NapQueen · 30/01/2018 08:34

151 messages. 13 mms and 6 hours of call time per month.

And he has never mentioned her. Yet he moans about the other clients he spends less time talking to.

Im afraid i would ask for his phone, put it in my pocket then ask "who is X?". After he has attempted an explaination check his phone there and then.

notapizzaeater · 30/01/2018 08:44

Do you know where he's staying ? Is it in a hotel ? B and B ?

Loyaultemelie · 30/01/2018 09:27

Sorry op I hope that there is a different, reasonable explanation for this Thanks

Rosielily · 30/01/2018 09:33

Will he hand over his phone just because you ask though? Would that raise suspicion if there is something going on? Perhaps better to look at his phone when he's left it lying around assuming you know his pin code? Can you check FB activity - ie do you have his log in details? Hope you get to the bottom of this. Feel for you x

Needsleepnow87 · 30/01/2018 09:45

Oh dear.

FizzyGreenWater · 30/01/2018 09:49

Ducks in a row indeed.

She (and he) can wait - it's bank statements and money you need to think about first sadly.

mumpoints · 30/01/2018 09:57

Has he worked in Dumfries? Have family there?

Jazzy11 · 30/01/2018 09:58

How far away are you from there ? I'd drive up there and stalk where is he staying to see !x

livingontheedgeee · 30/01/2018 10:04

Thanks everyone for your support. I absolutely hate having to play detective and thought my days of doing it were well and truly over.

I've deleted her number from his contacts list (I can do this remotely as he has a MS phone). Just waiting to see how quickly he adds it back in. He will just think he's done something stupid on the phone and deleted it by accident.

I have a friend of a friend whose husband works away for weeks at a time. All the signs are that he is living a double-life when he's away from home and it's something DH and I have discussed. I'm going to initiate a conversation with him along the lines of she's found out he's speaking to an unknown woman for hours and has hundreds of texts logged to the number etc. etc. and see what kind of reaction I get from him.

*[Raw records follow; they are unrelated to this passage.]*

/-- R82: RESOLVE ends with the configuration in `RES0..RES3`, or is turned away with `RES` unchanged; the crystal first, then
the first table entry of that frequency. 30_encoding.md R63 to R65: the bits of a ClockSource code and of a packed Fraction, and
four words are a valid configuration exactly when they are the code, the source frequency, the packed divider and the frequency
of one. -/
def Obligations.ResolveRuns : Prop :=
  (∀ (f : Word) (s : State), s.fault.halted = false →
    (∀ k, (resolveCrystal s.cfg f = some k ∨
        f ≠ 0 ∧ resolveCrystal s.cfg f = none ∧ s.cfg.pllTable.find? (fun e => decide (e.freqMhz = f)) = some k) →
      ∃ t r4, exec (.resolve f) s = .next t ∧ SameButMailboxes s t ∧ OpEnded s.env.picked .ok s t ∧
        (mboxAt s s.env.picked).res.toList.getLast? = some r4 ∧
        resList t s.env.picked = [sourceCode k.source, k.sourceFreqMhz, packFraction k.divider, k.freqMhz, r4]) ∧
    (f = 0 ∨ resolveCrystal s.cfg f = none ∧ (∀ e ∈ s.cfg.pllTable, e.freqMhz ≠ f) →
      ∃ t, exec (.resolve f) s = .next t ∧ RefusedWith s.env.picked .unsupportedFrequency s t)) ∧
  (∀ src : ClockSource,
    (sourceCode src).extractLsb' 0 2 = (match src with | .crystal => 0 | .pll _ => 1 | .fastRc => 2) ∧
    (sourceCode src).extractLsb' 2 6 = 0 ∧
    (sourceCode src).extractLsb' 8 8 = (match src with | .pll id => id | _ => 0) ∧
    (sourceCode src).extractLsb' 16 16 = 0) ∧
  (∀ q : Fraction,
    (packFraction q).extractLsb' 0 8 = q.int ∧ (packFraction q).extractLsb' 8 8 = q.num ∧
    (packFraction q).extractLsb' 16 8 = q.den ∧ (packFraction q).extractLsb' 24 8 = 0) ∧
  ∀ (cfg : Cfg) (r0 r1 r2 r3 : Word) (k : ClockConfig),
    decodeValidConfig cfg r0 r1 r2 r3 = some k ↔
      validConfig cfg k = true ∧
        [r0, r1, r2, r3] = [sourceCode k.source, k.sourceFreqMhz, packFraction k.divider, k.freqMhz]

/-- R95: GET_CPU_FREQ is opcode 0x02 of format N, immediate: in one micro-step, whether a switch runs or not, `RES0..RES3`
hold the configuration last fully applied and nothing but the issuer's mailbox is written. -/
def Obligations.GetCpuFreqReturnsCur : Prop :=
  (∀ a : Regs5, decode 0x02000000 a = .ok .getCpuFreq) ∧ isSequenced .getCpuFreq = false ∧
  ∀ s : State, s.fault.halted = false →
    ∃ t r4, exec .getCpuFreq s = .next t ∧ SameButMailboxes s t ∧ OpEnded s.env.picked .ok s t ∧
      (mboxAt s s.env.picked).res.toList.getLast? = some r4 ∧
      resList t s.env.picked =
        [sourceCode s.clk.cur.source, s.clk.cur.sourceFreqMhz, packFraction s.clk.cur.divider, s.clk.cur.freqMhz, r4]

/-- R90, R91, R92, R94: SET_CONFIG and SET_CPU_FREQ, accepted while no op runs, take the five steps in order and end `OK` with
the target applied: with every poll answered 1, the events, the clock fields, every PLL, the tick, the counter and the current
PLL frequency, which only a calibration or the disable of the PLL it refers to changes (R103, R106). -/
def Obligations.ClockSwitchRuns : Prop :=
  ∀ (i : Instr) (s : State) (k : ClockConfig), cfgOk s.cfg = true → Ready s → clockTarget s.cfg i = some k →
    validConfig s.cfg k = true →
    ∃ t, exec i s = .next t ∧ Accepted s.env.picked s t ∧ ∃ n u, u = runSequencer (List.replicate n true) t ∧
      u = { s with
        mbox := u.mbox, seq := u.seq, clk := u.clk, plls := u.plls, curPllFreqMhz := u.curPllFreqMhz,
        lastCalPll := u.lastCalPll, slp := (discardParams s).slp, trace := s.trace ++ switchEvents s k } ∧
      Released s.env.picked u ∧ OpEndedPlain s.env.picked .ok s u ∧
      u.clk.cur = k ∧ u.clk.state = stateOf k.source ∧ u.clk.hw.mux = k.source ∧ u.clk.hw.cpuDiv = k.divider ∧
      (∀ b ∈ chain s.cfg, busDiv u.clk.hw.busDiv b = busDiv (busDivs s.cfg k) b) ∧
      u.clk.ticksPerUs = k.freqMhz ∧ u.clk.cycleCounter = rescale s.clk.cycleCounter s.clk.cur.freqMhz k.freqMhz ∧
      (∀ q, k.source = .pll q →
        pllAt u q = (if needsReconf s k = true then
          { pllAt s q with
            enabled := true, configuredFreqMhz := k.sourceFreqMhz, calState := .calIdle,
            calPollsLeft := s.cfg.calTimeoutPolls - 1 }
          else { pllAt s q with enabled := true, configuredFreqMhz := k.sourceFreqMhz }) ∧
        (needsReconf s k = true → u.curPllFreqMhz = k.sourceFreqMhz ∧ u.lastCalPll = q)) ∧
      (needsReconf s k = false →
        u.lastCalPll = s.lastCalPll ∧
        u.curPllFreqMhz =
          if leftPll s.clk.cur k = some s.lastCalPll ∧ (pllAt s s.lastCalPll).consumerCount = 0 then 0
          else s.curPllFreqMhz) ∧
      (∀ p, s.clk.cur.source = .pll p → k.source ≠ .pll p →
        pllAt u p = if (pllAt s p).consumerCount = 0 then
          { pllAt s p with enabled := false, configuredFreqMhz := 0, calState := .calIdle } else pllAt s p) ∧
      (∀ j, s.clk.cur.source ≠ .pll j → k.source ≠ .pll j → pllAt u j = pllAt s j)

/-- R90 check (1), R94: an invalid target and an unsupported frequency are turned away with nothing changed. -/
def Obligations.ClockRequestsRefused : Prop :=
  (∀ (src sf d f : Word) (s : State), Ready s → decodeValidConfig s.cfg src sf d f = none →
    ∃ t, exec (.setConfig src sf d f) s = .next t ∧ RefusedWith s.env.picked .invalidConfig s t) ∧
  ∀ (f : Word) (s : State), Ready s → resolve s.cfg f = none →
    ∃ t, exec (.setCpuFreq f) s = .next t ∧ RefusedWith s.env.picked .unsupportedFrequency s t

His reaction will dictate what I do next. He isn't home for a while and I can't sit on this for that long.

OP posts:
PastaOfMuppets · 30/01/2018 10:08

Can you check the dates of calls/msgs with when he was working home/away? See if there is a pattern, like calls and msgs when he wasn't anywhere near her but no calls or msgs when he was near, or one msg and long calls daily when he wasn't near her but lots of msgs and only quick calls when he was near her, that sort of thing? If you can see a pattern maybe you can work out if there is a chance she is a work contact or something else entirely?

Sppapp · 30/01/2018 10:08

So sorry you're going through this.

Has he got an iPhone? In that case you might be able to log into his iCloud and check his photos. You can then look at the time of the sent MMS and see what photo he's got on his camera roll from that time.

You might also be able to track his phone to see what he's doing in the evenings when he's away?

mumpoints · 30/01/2018 10:09

I think he may well see through that and get wary. My advise is either to tell hm straight out and give him a chance to explain or come clean, or to find out more without him knowing.

If yu are straight, there is no reason for him to be. He couldn't simply join in with your pretense and then cover his tracks.

PastaOfMuppets · 30/01/2018 10:09

Just read your update - I'm really hoping it goes ok LivingOnTheEdge, I feel a bit sick for you.

mumpoints · 30/01/2018 10:09

Sorry about typos. Freezing hands.

SandyDenny · 30/01/2018 10:19

Are there any other phone records that you can get remotely? Web searches or anything?